* [Problem details]:
Please print all of the records that follow with nothing altered.

* [Provided information]:
----

/-- 10 R28, for the frame boundary: whatever the source's unbounded buffer holds, BX_FINAL adds the Bit
event and exactly the events the source's contracts give that buffer with the final bit, and leaves registers
that represent the empty buffer. -/
def Obligations.BoundaryRefinesTheUnboundedBuffer : Prop :=
  ∀ (bits : List DecodedBit) (b : DecodedBit) (s : State), Represents bits s →
    b.start = s.pcStart → b.stop = s.pcEnd → b.start.toNat < b.stop.toNat →
    b.next.toNat = s.pcStart.toNat + s.period.toNat →
    b.value = decide (2 * (b.stop.toNat - b.start.toNat) > s.period.toNat) →
    ∃ t : State, exec .bxFinal s = .next t ∧ Represents [] t ∧ t.bx = 0#2 ∧
      t.events = s.events ++ ⟨b.start, b.next, 0#3, if b.value then 1#16 else 0#16⟩ ::
        sourceBoundary (s.ctrl.getLsbD 0) (bits ++ [b])

/-- 10 R25, 20 R36, 30 R54, 43 R93: sixteen APPENDs on an empty buffer complete and leave in `shift` the number
the bits denote MSB-first, and FRAME_FIELDS of it returns the numbers of the frame's bit ranges; the same holds
of every state whose registers represent sixteen bits. FRAME_FIELDS returns in the model's field `result` (log
entry 5). -/
def Obligations.ShiftHoldsTheFrameMsbFirst : Prop :=
  (∀ (bits : List DecodedBit) (s : State), BufferClear s → bits.length = 16 →
    ∃ (t : State) (r : FrameFields), appendAll bits s = .next t ∧
      exec (.frameFields t.shift) t = .next { t with result := some (.fields r) } ∧
      t.shift.toNat = msbFirst (bits.map DecodedBit.value) ∧
      r.payload11.toNat = msbFirst ((bits.map DecodedBit.value).take 11) ∧
      some r.telemetryFlag = (bits.map DecodedBit.value)[11]? ∧
      r.crcNibble.toNat = msbFirst ((bits.map DecodedBit.value).drop 12) ∧
      r.crcInput12.toNat = msbFirst ((bits.map DecodedBit.value).take 12)) ∧
  (∀ (bits : List DecodedBit) (s : State), Represents bits s → bits.length = 16 →
    s.shift.toNat = msbFirst (bits.map DecodedBit.value) ∧
    (frameFields s.shift).payload11.toNat = msbFirst ((bits.map DecodedBit.value).take 11) ∧
    some (frameFields s.shift).telemetryFlag = (bits.map DecodedBit.value)[11]? ∧
    (frameFields s.shift).crcNibble.toNat = msbFirst ((bits.map DecodedBit.value).drop 12) ∧
    (frameFields s.shift).crcInput12.toNat = msbFirst ((bits.map DecodedBit.value).take 12))

/-- 43 R93: FRAME_FIELDS; returned in the model's field `result` (log entry 5). -/
def Obligations.FrameFieldsAreTheFramesBits : Prop :=
  ∀ (f : BitVec 16) (s : State), ∃ r : FrameFields,
    exec (.frameFields f) s = .next { s with result := some (.fields r) } ∧
    r.payload11.toNat = f.toNat / 32 ∧ r.telemetryFlag = decide (f.toNat / 16 % 2 = 1) ∧
    r.crcNibble.toNat = f.toNat % 16 ∧ r.crcInput12.toNat = f.toNat / 16 ∧
    r.crcInput12.toNat = 2 * r.payload11.toNat + r.telemetryFlag.toNat

/-- 43 R94: FLUSH_EMPTY. -/
def Obligations.FlushEmptyReportsNothing : Prop :=
  decodeFlush 0#5 = .flushEmpty ∧ ∀ s : State, exec .flushEmpty s = .next s

/-- 43 R95 with 44 R103 and 45 R106: FLUSH_FRAME's events and nothing else. -/
def Obligations.FlushFrameReportsTheFrame : Prop :=
  decodeFlush 16#5 = .flushFrame ∧ ∀ s : State, exec .flushFrame s = .next { s with
    events := s.events ++ frameReport (s.ctrl.getLsbD 0) s.shift s.firstStart s.nibStart s.lastNext }

/-- 43 R96: FLUSH_BADLEN's one event and nothing else. -/
def Obligations.FlushBadlenReportsInvalidFrameLength : Prop :=
  ∀ (n : BitVec 5) (s : State),
    (n ≠ 0#5 → n ≠ 16#5 → decodeFlush n = .flushBadlen n) ∧
    exec (.flushBadlen n) s = .next { s with
      events := s.events ++ [⟨s.firstStart, s.lastNext, 4#3, 1#16⟩] }

/-- 43 R97: FLUSH_CLEAR, and that every boundary ends with its writes. -/
def Obligations.FlushClearEmptiesTheBuffer : Prop :=
  ∀ s : State,
    exec .flushClear s = .next { s with
      shift := 0#16, bcnt := 0#5, firstStart := 0#64, nibStart := 0#64, lastNext := 0#64 } ∧
    ∃ t : State, exec .bxFinal s = .next t ∧ t.shift = 0#16 ∧ t.bcnt = 0#5 ∧ t.firstStart = 0#64 ∧
      t.nibStart = 0#64 ∧ t.lastNext = 0#64

/-- 44 R99 to R102: the ChecksumEngine's functions on numbers; returned in the model's field `result`
(log entry 5). -/
def Obligations.ChecksumFunctionsFoldTheNibbles : Prop :=
  ∀ (v : BitVec 12) (a b : BitVec 4) (s : State), ∃ f g : BitVec 4,
    exec (.cksumFold v) s = .next { s with result := some (.nibble f) } ∧
    exec (.cksumStd v) s = .next { s with result := some (.nibble f) } ∧
    exec (.cksumBidir v) s = .next { s with result := some (.nibble g) } ∧
    exec (.cksumCmp a b) s = .next { s with result := some (.ok (decide (a = b))) } ∧
    f.toNat = (v.toNat ^^^ v.toNat / 16 ^^^ v.toNat / 256) % 16 ∧
    f = v.extractLsb' 8 4 ^^^ v.extractLsb' 4 4 ^^^ v.extractLsb' 0 4 ∧
    g.toNat = 15 - f.toNat

/-- 44 R104, points 1 and 4: the two formulas differ by 0xF; a single-bit error in the 12 bits changes exactly
one bit of the fold; and in both modes a frame whose nibble is the expected one fails the comparison once one
bit of its 12, or one bit of its nibble, is wrong. -/
def Obligations.ChecksumDetectsEverySingleBitError : Prop :=
  (∀ v : BitVec 12, cksumStd v ^^^ cksumBidir v = 15#4) ∧
  (∀ (v : BitVec 12) (k : Fin 12), ∃ j : Fin 4,
    cksumFold (v ^^^ (1#12 <<< k.val)) = cksumFold v ^^^ (1#4 <<< j.val)) ∧
  (∀ (v : BitVec 12) (k : Fin 12),
    cksumCmp (cksumStd (v ^^^ (1#12 <<< k.val))) (cksumStd v) = false ∧
    cksumCmp (cksumBidir (v ^^^ (1#12 <<< k.val))) (cksumBidir v) = false) ∧
  (∀ (v : BitVec 12) (k : Fin 4),
    cksumCmp (cksumStd v) (cksumStd v ^^^ (1#4 <<< k.val)) = false ∧
    cksumCmp (cksumBidir v) (cksumBidir v ^^^ (1#4 <<< k.val)) = false)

----

* [Output of the task]:
/-- 10 R28, for the frame boundary: whatever the source's unbounded buffer holds, BX_FINAL adds the Bit
event and exactly the events the source's contracts give that buffer with the final bit, and leaves registers
that represent the empty buffer. -/
def Obligations.BoundaryRefinesTheUnboundedBuffer : Prop :=
  ∀ (bits : List DecodedBit) (b : DecodedBit) (s : State), Represents bits s →
    b.start = s.pcStart → b.stop = s.pcEnd → b.start.toNat < b.stop.toNat →
    b.next.toNat = s.pcStart.toNat + s.period.toNat →
    b.value = decide (2 * (b.stop.toNat - b.start.toNat) > s.period.toNat) →
    ∃ t : State, exec .bxFinal s = .next t ∧ Represents [] t ∧ t.bx = 0#2 ∧
      t.events = s.events ++ ⟨b.start, b.next, 0#3, if b.value then 1#16 else 0#16⟩ ::
        sourceBoundary (s.ctrl.getLsbD 0) (bits ++ [b])

/-- 10 R25, 20 R36, 30 R54, 43 R93: sixteen APPENDs on an empty buffer complete and leave in `shift` the number
the bits denote MSB-first, and FRAME_FIELDS of it returns the numbers of the frame's bit ranges; the same holds
of every state whose registers represent sixteen bits. FRAME_FIELDS returns in the model's field `result` (log
entry 5). -/
def Obligations.ShiftHoldsTheFrameMsbFirst : Prop :=
  (∀ (bits : List DecodedBit) (s : State), BufferClear s → bits.length = 16 →
    ∃ (t : State) (r : FrameFields), appendAll bits s = .next t ∧
      exec (.frameFields t.shift) t = .next { t with result := some (.fields r) } ∧
      t.shift.toNat = msbFirst (bits.map DecodedBit.value) ∧
      r.payload11.toNat = msbFirst ((bits.map DecodedBit.value).take 11) ∧
      some r.telemetryFlag = (bits.map DecodedBit.value)[11]? ∧
      r.crcNibble.toNat = msbFirst ((bits.map DecodedBit.value).drop 12) ∧
      r.crcInput12.toNat = msbFirst ((bits.map DecodedBit.value).take 12)) ∧
  (∀ (bits : List DecodedBit) (s : State), Represents bits s → bits.length = 16 →
    s.shift.toNat = msbFirst (bits.map DecodedBit.value) ∧
    (frameFields s.shift).payload11.toNat = msbFirst ((bits.map DecodedBit.value).take 11) ∧
    some (frameFields s.shift).telemetryFlag = (bits.map DecodedBit.value)[11]? ∧
    (frameFields s.shift).crcNibble.toNat = msbFirst ((bits.map DecodedBit.value).drop 12) ∧
    (frameFields s.shift).crcInput12.toNat = msbFirst ((bits.map DecodedBit.value).take 12))

/-- 43 R93: FRAME_FIELDS; returned in the model's field `result` (log entry 5). -/
def Obligations.FrameFieldsAreTheFramesBits : Prop :=
  ∀ (f : BitVec 16) (s : State), ∃ r : FrameFields,
    exec (.frameFields f) s = .next { s with result := some (.fields r) } ∧
    r.payload11.toNat = f.toNat / 32 ∧ r.telemetryFlag = decide (f.toNat / 16 % 2 = 1) ∧
    r.crcNibble.toNat = f.toNat % 16 ∧ r.crcInput12.toNat = f.toNat / 16 ∧
    r.crcInput12.toNat = 2 * r.payload11.toNat + r.telemetryFlag.toNat

/-- 43 R94: FLUSH_EMPTY. -/
def Obligations.FlushEmptyReportsNothing : Prop :=
  decodeFlush 0#5 = .flushEmpty ∧ ∀ s : State, exec .flushEmpty s = .next s

/-- 43 R95 with 44 R103 and 45 R106: FLUSH_FRAME's events and nothing else. -/
def Obligations.FlushFrameReportsTheFrame : Prop :=
  decodeFlush 16#5 = .flushFrame ∧ ∀ s : State, exec .flushFrame s = .next { s with
    events := s.events ++ frameReport (s.ctrl.getLsbD 0) s.shift s.firstStart s.nibStart s.lastNext }

/-- 43 R96: FLUSH_BADLEN's one event and nothing else. -/
def Obligations.FlushBadlenReportsInvalidFrameLength : Prop :=
  ∀ (n : BitVec 5) (s : State),
    (n ≠ 0#5 → n ≠ 16#5 → decodeFlush n = .flushBadlen n) ∧
    exec (.flushBadlen n) s = .next { s with
      events := s.events ++ [⟨s.firstStart, s.lastNext, 4#3, 1#16⟩] }

/-- 43 R97: FLUSH_CLEAR, and that every boundary ends with its writes. -/
def Obligations.FlushClearEmptiesTheBuffer : Prop :=
  ∀ s : State,
    exec .flushClear s = .next { s with
      shift := 0#16, bcnt := 0#5, firstStart := 0#64, nibStart := 0#64, lastNext := 0#64 } ∧
    ∃ t : State, exec .bxFinal s = .next t ∧ t.shift = 0#16 ∧ t.bcnt = 0#5 ∧ t.firstStart = 0#64 ∧
      t.nibStart = 0#64 ∧ t.lastNext = 0#64

/-- 44 R99 to R102: the ChecksumEngine's functions on numbers; returned in the model's field `result`
(log entry 5). -/
def Obligations.ChecksumFunctionsFoldTheNibbles : Prop :=
  ∀ (v : BitVec 12) (a b : BitVec 4) (s : State), ∃ f g : BitVec 4,
    exec (.cksumFold v) s = .next { s with result := some (.nibble f) } ∧
    exec (.cksumStd v) s = .next { s with result := some (.nibble f) } ∧
    exec (.cksumBidir v) s = .next { s with result := some (.nibble g) } ∧
    exec (.cksumCmp a b) s = .next { s with result := some (.ok (decide (a = b))) } ∧
    f.toNat = (v.toNat ^^^ v.toNat / 16 ^^^ v.toNat / 256) % 16 ∧
    f = v.extractLsb' 8 4 ^^^ v.extractLsb' 4 4 ^^^ v.extractLsb' 0 4 ∧
    g.toNat = 15 - f.toNat

/-- 44 R104, points 1 and 4: the two formulas differ by 0xF; a single-bit error in the 12 bits changes exactly
one bit of the fold; and in both modes a frame whose nibble is the expected one fails the comparison once one
bit of its 12, or one bit of its nibble, is wrong. -/
def Obligations.ChecksumDetectsEverySingleBitError : Prop :=
  (∀ v : BitVec 12, cksumStd v ^^^ cksumBidir v = 15#4) ∧
  (∀ (v : BitVec 12) (k : Fin 12), ∃ j : Fin 4,
    cksumFold (v ^^^ (1#12 <<< k.val)) = cksumFold v ^^^ (1#4 <<< j.val)) ∧
  (∀ (v : BitVec 12) (k : Fin 12),
    cksumCmp (cksumStd (v ^^^ (1#12 <<< k.val))) (cksumStd v) = false ∧
    cksumCmp (cksumBidir (v ^^^ (1#12 <<< k.val))) (cksumBidir v) = false) ∧
  (∀ (v : BitVec 12) (k : Fin 4),
    cksumCmp (cksumStd v) (cksumStd v ^^^ (1#4 <<< k.val)) = false ∧
    cksumCmp (cksumBidir v) (cksumBidir v ^^^ (1#4 <<< k.val)) = false)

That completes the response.